Stored records:
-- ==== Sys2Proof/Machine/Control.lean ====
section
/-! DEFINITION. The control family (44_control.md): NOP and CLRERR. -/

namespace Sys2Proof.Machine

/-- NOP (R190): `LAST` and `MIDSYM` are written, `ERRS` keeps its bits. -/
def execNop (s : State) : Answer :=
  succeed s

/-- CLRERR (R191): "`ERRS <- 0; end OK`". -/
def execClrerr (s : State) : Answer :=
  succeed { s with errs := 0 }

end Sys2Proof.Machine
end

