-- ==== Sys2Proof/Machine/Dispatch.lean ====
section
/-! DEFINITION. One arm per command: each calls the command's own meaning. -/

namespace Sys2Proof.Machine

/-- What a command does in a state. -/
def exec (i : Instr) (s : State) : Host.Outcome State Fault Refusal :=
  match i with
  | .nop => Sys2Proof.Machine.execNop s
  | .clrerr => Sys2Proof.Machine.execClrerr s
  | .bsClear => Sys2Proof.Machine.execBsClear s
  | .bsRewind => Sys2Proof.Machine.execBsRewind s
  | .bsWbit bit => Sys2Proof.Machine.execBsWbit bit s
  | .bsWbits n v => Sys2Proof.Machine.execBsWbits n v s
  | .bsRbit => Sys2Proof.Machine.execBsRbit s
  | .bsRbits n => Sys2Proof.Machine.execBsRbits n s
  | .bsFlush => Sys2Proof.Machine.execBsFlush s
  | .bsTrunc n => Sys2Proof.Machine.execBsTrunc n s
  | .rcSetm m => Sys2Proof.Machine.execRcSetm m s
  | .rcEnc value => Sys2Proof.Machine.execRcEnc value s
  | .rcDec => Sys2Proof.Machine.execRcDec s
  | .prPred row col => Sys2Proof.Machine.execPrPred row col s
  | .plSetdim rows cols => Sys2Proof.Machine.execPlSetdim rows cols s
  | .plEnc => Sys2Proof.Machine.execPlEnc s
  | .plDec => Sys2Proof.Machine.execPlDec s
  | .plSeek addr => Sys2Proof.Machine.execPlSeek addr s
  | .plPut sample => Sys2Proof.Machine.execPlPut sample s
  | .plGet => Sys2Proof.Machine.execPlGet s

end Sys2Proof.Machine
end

- [HOW TO COMPLETE THIS TASK]: Copy every entry above word for word.

- [ANSWER TO THE PROBLEM]:
-- ==== Sys2Proof/Machine/Control.lean ====
section
/-! DEFINITION. The control family (44_control.md): NOP and CLRERR. -/

namespace Sys2Proof.Machine

/-- NOP (R190): `LAST` and `MIDSYM` are written, `ERRS` keeps its bits. -/
def execNop (s : State) : Answer :=
  succeed s

/-- CLRERR (R191): "`ERRS <- 0; end OK`". -/
def execClrerr (s : State) : Answer :=
  succeed { s with errs := 0 }

end Sys2Proof.Machine
end

-- ==== Sys2Proof/Machine/Dispatch.lean ====
section
/-! DEFINITION. One arm per command: each calls the command's own meaning. -/

namespace Sys2Proof.Machine

/-- What a command does in a state. -/
def exec (i : Instr) (s : State) : Host.Outcome State Fault Refusal :=
  match i with
  | .nop => Sys2Proof.Machine.execNop s
  | .clrerr => Sys2Proof.Machine.execClrerr s
  | .bsClear => Sys2Proof.Machine.execBsClear s
  | .bsRewind => Sys2Proof.Machine.execBsRewind s
  | .bsWbit bit => Sys2Proof.Machine.execBsWbit bit s
  | .bsWbits n v => Sys2Proof.Machine.execBsWbits n v s
  | .bsRbit => Sys2Proof.Machine.execBsRbit s
  | .bsRbits n => Sys2Proof.Machine.execBsRbits n s
  | .bsFlush => Sys2Proof.Machine.execBsFlush s
  | .bsTrunc n => Sys2Proof.Machine.execBsTrunc n s
  | .rcSetm m => Sys2Proof.Machine.execRcSetm m s
  | .rcEnc value => Sys2Proof.Machine.execRcEnc value s
  | .rcDec => Sys2Proof.Machine.execRcDec s
  | .prPred row col => Sys2Proof.Machine.execPrPred row col s
  | .plSetdim rows cols => Sys2Proof.Machine.execPlSetdim rows cols s
  | .plEnc => Sys2Proof.Machine.execPlEnc s
  | .plDec => Sys2Proof.Machine.execPlDec s
  | .plSeek addr => Sys2Proof.Machine.execPlSeek addr s
  | .plPut sample => Sys2Proof.Machine.execPlPut sample s
  | .plGet => Sys2Proof.Machine.execPlGet s

end Sys2Proof.Machine
end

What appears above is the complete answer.